The white guy always says "Lets split up". When will you guys learn. That never ever works. Ever.


----------



## Bitch (Jun 16, 2009)

The minority always dies first.


----------



## Jeff (Jun 16, 2009)

Even in Scary Movie 3, the only main cast person to die is Brenda.


----------



## 【Temari】 (Jun 16, 2009)

I love scary movie part 1,2,3 and especially the part 4...


I really really fuckin love ANNA PARIS!!!! she's my idol next to McAdams..

this is the scene were I almost laugh soooo hard!!!


----------



## Z.:M:.Z (Jun 16, 2009)

Mider T said:


> Lot of race threads these days  /riot



Agreed man, agreed.


----------



## DeLarge (Jun 16, 2009)

I could post something really offensive right now but i'll just keep it to myself...


----------



## Sake (Jun 16, 2009)

Postcount +1


----------



## E (Jun 16, 2009)

Sister Eda said:


> I love scary movie part 1,2,3 and especially the part 4...
> 
> 
> I really really fuckin love ANNA PARIS!!!! she's my idol next to McAdams..
> ...


----------



## Comic Book Guy (Jun 16, 2009)

Lord Yu said:


> Oh how may I count the ways?



What he said.


----------



## Jυstin (Jun 16, 2009)

Watch Final Destination and its sequels. Lotsa answers there


----------



## Euraj (Jun 16, 2009)

Nah, everyone is stupid, predictable, and lacking their six senses in horror movies except for the typically athletic and exceedingly more intelligent main character.


----------



## Charizard (Jun 16, 2009)

Kazzie said:


> Postcount +1



pretty much this.


----------



## Stroev (Jun 16, 2009)

Yes, those _SILLY_ white people.
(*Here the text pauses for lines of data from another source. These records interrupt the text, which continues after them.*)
/-! ### completeParse -/

@[simp] theorem completeParse_phase (s : State) : (completeParse s).phase = s.phase := rfl
@[simp] theorem completeParse_bit (s : State) : (completeParse s).bit = s.bit := rfl
@[simp] theorem completeParse_acc (s : State) : (completeParse s).acc = s.acc := rfl
@[simp] theorem completeParse_expect (s : State) : (completeParse s).expect = s.expect := rfl
@[simp] theorem completeParse_raw (s : State) : (completeParse s).raw = s.raw := rfl
@[simp] theorem completeParse_dec (s : State) : (completeParse s).dec = s.dec := rfl
@[simp] theorem completeParse_fil (s : State) : (completeParse s).fil = s.fil := rfl
@[simp] theorem completeParse_off (s : State) : (completeParse s).off = s.off := rfl
@[simp] theorem completeParse_alphaL (s : State) : (completeParse s).alphaL = s.alphaL := rfl
@[simp] theorem completeParse_shared (s : State) : (completeParse s).shared = s.shared := rfl
@[simp] theorem completeParse_counter (s : State) : (completeParse s).counter = s.counter := rfl
@[simp] theorem completeParse_alpha (s : State) : (completeParse s).alpha = s.alpha := rfl
@[simp] theorem completeParse_cutoff (s : State) : (completeParse s).cutoff = s.cutoff := rfl
@[simp] theorem completeParse_period (s : State) : (completeParse s).period = s.period := rfl
@[simp] theorem completeParse_periodL (s : State) : (completeParse s).periodL = s.periodL := rfl
@[simp] theorem completeParse_zeroPending (s : State) : (completeParse s).zeroPending = s.zeroPending := rfl
@[simp] theorem completeParse_stopReq (s : State) : (completeParse s).stopReq = s.stopReq := rfl
@[simp] theorem completeParse_ctl (s : State) : (completeParse s).ctl = .ready := rfl
@[simp] theorem completeParse_mode (s : State) : (completeParse s).mode = s.mode := rfl
@[simp] theorem completeParse_decActive (s : State) : (completeParse s).decActive = s.decActive := rfl
@[simp] theorem completeParse_asyncActive (s : State) : (completeParse s).asyncActive = s.asyncActive := rfl
@[simp] theorem completeParse_img (s : State) : (completeParse s).img = s.img := rfl
@[simp] theorem completeParse_coef (s : State) :
    (completeParse s).coef = Six.ofFn fun i => Six.ofFn fun j => extractCoef s.cfg.numF s.img i j := rfl
@[simp] theorem completeParse_calCount (s : State) : (completeParse s).calCount = s.calCount := rfl
@[simp] theorem completeParse_calLast (s : State) : (completeParse s).calLast = s.calLast := rfl
@[simp] theorem completeParse_fs (s : State) :
    (completeParse s).fs = Six.ofFn fun i => extractFullScale s.img i := rfl
@[simp] theorem completeParse_seq (s : State) : (completeParse s).seq = .none := rfl
@[simp] theorem completeParse_probeN (s : State) : (completeParse s).probeN = s.probeN := rfl
@[simp] theorem completeParse_probeLast (s : State) : (completeParse s).probeLast = s.probeLast := rfl
@[simp] theorem completeParse_cfg (s : State) : (completeParse s).cfg = s.cfg := rfl
@[simp] theorem completeParse_input (s : State) : (completeParse s).input = s.input := rfl
@[simp] theorem completeParse_out (s : State) : (completeParse s).out = s.out ++ [.resp .ok []] := rfl

end Sys2Proof.Machine
end

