theorem witness_OtherFramesBreakTheSequence :
    (parsing 0 0).seq = .parse ∧ Instr.reserved 15 0 ≠ .calibration 0 0 ∧
    (looping .momentZ).seq ≠ .parse ∧ (looping .momentZ).decActive = true ∧
    (looping .momentZ).stopReq = false := by decide

theorem witness_MomentZCompletesTheRevolution :
    (parsing 0 0).seq = .parse ∧ (looping .momentZ).seq ≠ .parse ∧ (looping .momentZ).decActive = true ∧
    (looping .momentZ).expect = .momentZ ∧ (looping .forceX).expect ≠ .momentZ ∧
    (looping .momentZ).zeroPending = false ∧
    ({ looping .momentZ with zeroPending := true } : State).zeroPending = true := by decide

theorem witness_ZeroOffsetReadsZero :
    let s : State := { looping .momentZ with zeroPending := true, fil := Six.fill 7 }
    s.seq = .none ∧ s.ctl = .ready ∧ s.decActive = true ∧ s.stopReq = false ∧ s.expect = .momentZ ∧
    s.zeroPending = true ∧ ∃ t, exec (.momentZ 0x1234) s = .next t :=
  ⟨rfl, rfl, rfl, rfl, rfl, rfl, _, rfl⟩

theorem witness_RevolutionsNeedTheWholeSequence :
    let s : State := withEvents [.line 3] { looping .momentZ with phase := .rise, bit := 0, acc := 0x60000 }
    s.input = [.line 3] ∧ s.stopReq = false ∧
    ∃ t, step s = .next t ∧ t.counter ≠ s.counter ∧ t.expect ≠ s.expect :=
  ⟨rfl, rfl, _, rfl, by decide, by decide⟩

theorem witness_StopSequenceSteps : running pushing = true ∧ running ready = false := by decide

theorem witness_StopCompletesAtTheNextFrame :
    let s := waiting .done (looping .forceZ)
    isStrayFrame (.reserved 15 0) = true ∧ s.seq = .stopping .done ∧ s.decActive = true ∧
    s.asyncActive = false ∧ s.stopReq = true ∧ s.cfg.stopObserve = .frame ∧
    ∃ t, exec (.reserved 15 0) s = .next t :=
  ⟨rfl, rfl, rfl, rfl, rfl, rfl, _, rfl⟩

theorem witness_UninitializedRefusesCommands : fresh.seq = .none ∧ fresh.ctl = .uninitialized := by decide

theorem witness_RefusalsChangeNothing :
    exec (.acquire 0) ready = .next { ready with out := ready.out ++ [.resp .notRunning []] } ∧
    .resp .notRunning [] ∈ [Output.resp .notRunning []] ∧ Status.notRunning ≠ .ok :=
  ⟨rfl, by decide, by decide⟩

theorem witness_InitializeStopsAndParses :
    ready.seq = .none ∧ running ready = false ∧ fresh.seq = .none ∧ running fresh = false ∧
    pushing.seq = .none ∧ running pushing = true := by decide

theorem witness_SetFilterAndCalibrateTakeEffect :
    pushing.seq = .none ∧ pushing.ctl = .ready ∧ ready.seq = .none ∧ ready.ctl = .ready ∧
    fresh.seq = .none ∧ fresh.ctl = .uninitialized := by decide

theorem witness_StartSyncStartsTheLoop :
    ready.seq = .none ∧ ready.ctl = .ready ∧ running ready = false := by decide

theorem witness_StartAsyncStartsBothAgents :
    ready.seq = .none ∧ ready.ctl = .ready ∧ running ready = false := by decide

theorem witness_StartWhileRunningStopsFirst :
    pushing.seq = .none ∧ pushing.ctl = .ready ∧ running pushing = true := by decide

theorem witness_StopCompletesOrWaits :
    ready.seq = .none ∧ ready.ctl = .ready ∧ running ready = false ∧
    (looping .forceX).ctl = .ready ∧ running (looping .forceX) = true := by decide

theorem witness_AcquireReadsTheSample :
    pushing.seq = .none ∧ pushing.ctl = .ready ∧ pushing.decActive = true ∧ ready.seq = .none ∧
    ready.ctl = .ready ∧ ready.decActive = false := by decide

theorem witness_GettersAnswer : ready.seq = .none ∧ ready.ctl = .ready ∧ fresh.seq = .none := by decide

/-- `good` satisfies the invariant, and a step from it answers a next state. -/
theorem witness_EveryStepKeepsTheInvariant : Inv good ∧ ∃ t, step good = .next t :=
  ⟨{ cfg_legal := by decide
     img_wf := by decide
     alpha_le := by decide
     alphaL_le := by decide
     dec_ready := fun _ => rfl
     async_ready := fun _ => rfl
     async_mode := fun _ => rfl
     mode_none := by decide
     stop_stopping := fun h => absurd h (by decide)
     stopping_waits := fun _ h => nomatch h
     parse_partial := fun h => nomatch h
     calCount_le := by decide
     probeN_le := by decide
     probe_waits := fun h => nomatch h
     acc_clear := fun _ k hk => by
       have : ∀ k : Fin 11, good.acc.getLsbD k = false := by decide
       exact this ⟨k, Nat.lt_succ_of_le hk⟩
     coef_extracted := fun _ i j => by cases i <;> cases j <;> rfl
     fs_extracted := fun _ i => by cases i <;> rfl
     buffer_zero := fun h => absurd h (by decide) }, _, rfl⟩

theorem witness_StepEmitsAtMostOneOfEach : ∃ t, step good = .next t := ⟨_, rfl⟩

theorem witness_OnlySetFilterWritesAlpha :
    let s := withEvents [.command 0x0200000001] ready
    ∃ t, step s = .next t ∧ t.cutoff ≠ s.cutoff := ⟨_, rfl, by decide⟩

theorem witness_OnlyTheParserWritesTheImage :
    let s := withEvents [.line 3] { parsing 0 0 with phase := .rise, bit := 0, acc := 0x70A54 }
    Memory.wf s.img ∧ ∃ t, step s = .next t ∧ t.img.read 0x0A ≠ s.img.read 0x0A :=
  ⟨by decide, _, rfl, by decide⟩

theorem witness_CounterStepsByOneOrClears : ∃ t, step good = .next t := ⟨_, rfl⟩

theorem witness_InertRegistersChangeNoStep :
    withoutInert pushing = withoutInert { pushing with cutoff := 9, period := 7, periodL := 3, mode := .sync } := by
  decide

end Sys2Proof.Tests
end

section
/-!
What a step may emit and what it leaves alone (R6): each shared operation of the model keeps the parameters and the
waiting events and appends its records to the emitted ones. The cases follow the laws of Ops and Exec.
-/

namespace Sys2Proof.Machine

/-! ### Appending records -/

/-- `t` has the parameters and the waiting events of `s`, and its emitted records are those of `s` and then `new`. -/
structure Emits (new : List Output) (s t : State) : Prop where
  cfg : t.cfg = s.cfg
  input : t.input = s.input
  out : t.out = s.out ++ new

/-- At most one response and at most one push among the records (R6). -/
def AtMostOneOfEach (new : List Output) : Prop :=
  (new.filter isResp).length ≤ 1 ∧ (new.filter fun o => !isResp o).length ≤ 1

/-- From `s` to `t` at most one response and at most one push are emitted. -/
def EmitsAtMostOne (s t : State) : Prop :=
  ∃ new, Emits new s t ∧ AtMostOneOfEach new

theorem atMostOneOfEach_nil : AtMostOneOfEach [] := by simp [AtMostOneOfEach]

theorem atMostOneOfEach_single (o : Output) : AtMostOneOfEach [o] := by
  exact ⟨List.length_filter_le _ [o], List.length_filter_le _ [o]⟩

theorem atMostOneOfEach_push_resp (record ws : List Word16) (st : Status) :
    AtMostOneOfEach [.push record, .resp st ws] := by
  simp [AtMostOneOfEach, List.filter_cons, isResp]

/-- A change of other fields emits nothing. -/
theorem emits_nil {s t : State} (hc : t.cfg = s.cfg) (hi : t.input = s.input) (ho : t.out = s.out) :
    Emits [] s t :=
  ⟨hc, hi, by rw [ho, List.append_nil]⟩

theorem Emits.trans {as bs : List Output} {s t u : State} (h : Emits as s t) (h' : Emits bs t u) :
    Emits (as ++ bs) s u :=
  ⟨h'.cfg.trans h.cfg, h'.input.trans h.input, by rw [h'.out, h.out, List.append_assoc]⟩

theorem Emits.atMostOne_single {o : Output} {s t : State} (h : Emits [o] s t) : EmitsAtMostOne s t :=
  ⟨[o], h, atMostOneOfEach_single o⟩

theorem Emits.atMostOne_nil {s t : State} (h : Emits [] s t) : EmitsAtMostOne s t :=
  ⟨[], h, atMostOneOfEach_nil⟩

theorem EmitsAtMostOne.refl (s : State) : EmitsAtMostOne s s := Emits.atMostOne_nil (emits_nil rfl rfl rfl)

theorem EmitsAtMostOne.after_silent {s t u : State} (h : EmitsAtMostOne t u) (h' : Emits [] s t) :
    EmitsAtMostOne s u :=
  let ⟨new, he, hn⟩ := h
  ⟨new, h'.trans he, hn⟩

theorem EmitsAtMostOne.then_silent {s t u : State} (h : EmitsAtMostOne s t) (h' : Emits [] t u) :
    EmitsAtMostOne s u :=
  let ⟨new, he, hn⟩ := h
  ⟨new, by simpa using he.trans h', hn⟩

/-! ### Commands, starts and the stop sequence -/

theorem emits_emitResp (st : Status) (ws : List Word16) (s : State) :
    Emits [.resp st ws] s (emitResp st ws s) := ⟨rfl, rfl, rfl⟩

theorem emits_refuse (st : Status) (s : State) : Emits [.resp st []] s (refuse st s) := ⟨rfl, rfl, rfl⟩

theorem emits_finishStartSync (s : State) : Emits [.resp .ok []] s (finishStartSync s) := ⟨rfl, rfl, rfl⟩

/-- START_ASYNC ends with the agent's first push and then the response (R266): the one place where a step emits both. -/
theorem finishStartAsync_emitsAtMostOne (p : Word32) (s : State) : EmitsAtMostOne s (finishStartAsync p s) :=
  ⟨[.push (sampleRecord (startAsyncAgent p s)), .resp .ok []],
    ⟨rfl, rfl, by simp [finishStartAsync]⟩, atMostOneOfEach_push_resp _ _ _⟩

theorem emits_clearShared (s : State) : Emits [] s (clearShared s) := emits_nil rfl rfl rfl

theorem stopComplete_emitsAtMostOne (after : AfterStop) (s : State) :
    EmitsAtMostOne s (stopComplete after s) := by
  refine EmitsAtMostOne.after_silent ?_ (emits_clearShared s)
  cases after with
  | done => exact Emits.atMostOne_single (o := .resp .ok []) ⟨rfl, rfl, rfl⟩
  | parse => exact Emits.atMostOne_nil (emits_nil rfl rfl rfl)
  | startSync => exact (emits_finishStartSync _).atMostOne_single
  | startAsync p => exact finishStartAsync_emitsAtMostOne p _
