-- ==== Sys2Proof/Machine/Operands.lean ====
section
/-! DEFINITION. The operands of a command: the width `W` of the checksum operations in both forms (10_state.md R17;
30_encoding.md R54, R55; 42_checksum.md R100, R101), and the payload and check bits of a frame (42_checksum.md R111). -/

namespace Sys2Proof.Machine

/-- `W = zext(WF)` (R54). -/
def fieldWidth (wf : Nat) : Int := (wf : Int)

/-- `W = CFG.DEFW`, the default-width form (R55). -/
def defaultWidth (s : State) : Int := s.cfg.defw

/-- The widths the block accepts (R100, R101): every positive one under `generic`, 8, 16 and 32 under `strict`. -/
def acceptWidth (policy : WidthPolicy) (w : Int) : Option Nat :=
  if w ≤ 0 then none
  else
    match policy with
    | .generic => some w.toNat
    | .strict => if w = 8 ∨ w = 16 ∨ w = 32 then some w.toNat else none

/-- The first thing a checksum operation does is test its width: `InvalidWidth`, or on with `W` (R100; 60_exceptions.md
R135). -/
def withWidth (w : Int) (s : State) (go : Nat → Result) : Result :=
  match acceptWidth s.params.widthPolicy w with
  | none => raise stInvalidWidth s
  | some n => go n

/-- The position `c = max(0, len(s) - W)` where `SPLIT` cuts (R111). -/
def splitPoint (s : Bits) (w : Nat) : Nat := s.length - w

/-- The data portion of a received frame (R111). -/
def dataPart (s : Bits) (w : Nat) : Bits := s.take (splitPoint s w)

/-- The received checksum: the last `W` bits, or all of a frame shorter than `W` (R111). -/
def recvPart (s : Bits) (w : Nat) : Bits := s.drop (splitPoint s w)

end Sys2Proof.Machine
end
Good thing I was born in a non-white continent, Asia.


----------



## BubbleGumx (Jun 16, 2009)

Idiots that run up the stairs rather than to the front door.
-__-


----------



## Kei (Jun 16, 2009)

Go into a competly dark and abandon room and yells hello...I'm so glad I mulatto(black and white)


----------



## Mish (Jun 16, 2009)

Kazzie said:


> Postcount +1



I agree  .


----------



## Dave (Jun 16, 2009)

because if they are in the dark they will be the first ones to get eated by the big monstah


----------



## Sen (Jun 16, 2009)

I guess the same kind of stupid things as anyone can do in a scary movie


----------



## The Saltiest Pizza (Jun 16, 2009)

By going to investigate what that noise was, or telling everyone to split up.


----------



## Mαri (Jun 16, 2009)

Racist thread!


----------



## Instant Karma (Jun 16, 2009)

Cause curiosity is always their undoing and in general their "run" skills fail.


----------



## SPN (Jun 16, 2009)

That's because if they made a movie where there were a bunch of stupid black/asian/australian? people getting killed the media would be all over it.


----------



## Daron (Jun 16, 2009)

Black people in scary movies... I count the minutes before they are killed 
White people... (at least) one always survives in scary movies.


----------



## Slacker (Jun 16, 2009)

Charizard said:


> pretty much this.



Same                 .


----------



## Mikaveli (Jun 16, 2009)

There's a killer in the house lets run into the woods in a place where if we get killed our bodies will enver be found. Oh shit I frogot my gun. Lets split up. I know there's a killer chasing us but lets have hot sex right here and now. Shall I go on?


----------



## Nic (Jun 17, 2009)

Actually, why is it that us white people are so dumb in horror movies?


----------



## reji12 (Jan 15, 2010)

they always climb out the window


----------



## D4nc3Style (Jan 15, 2010)

Daron said:


> Black people in scary movies... I count the minutes before they are killed
> White people... (at least) one always survives in scary movies.



True true.


----------



## ~Gesy~ (Jan 15, 2010)

curiosity gets the best of them getting them killed.
greed gets the best of them getting them killed.
not taking off their high heeled shoes while running causing them to trip gets them killed.


----------



## Mawashi Geri (Jan 15, 2010)

trying to stay alive by hanging out with the black guy who's destined to die sooner than he is.


----------



## CrazyMoronX (Jan 15, 2010)

The easiest way a white person can die in a scary movie is by being black.


----------



## Lady Azura (Jan 15, 2010)

^ Hollywood's so racist.

- After tripping over herself and conveniently spraining her ankle, rendering her unable to _get the fuck back up_, said woman will just sit there begging the killer to not kill her. Like that's gonna stop them.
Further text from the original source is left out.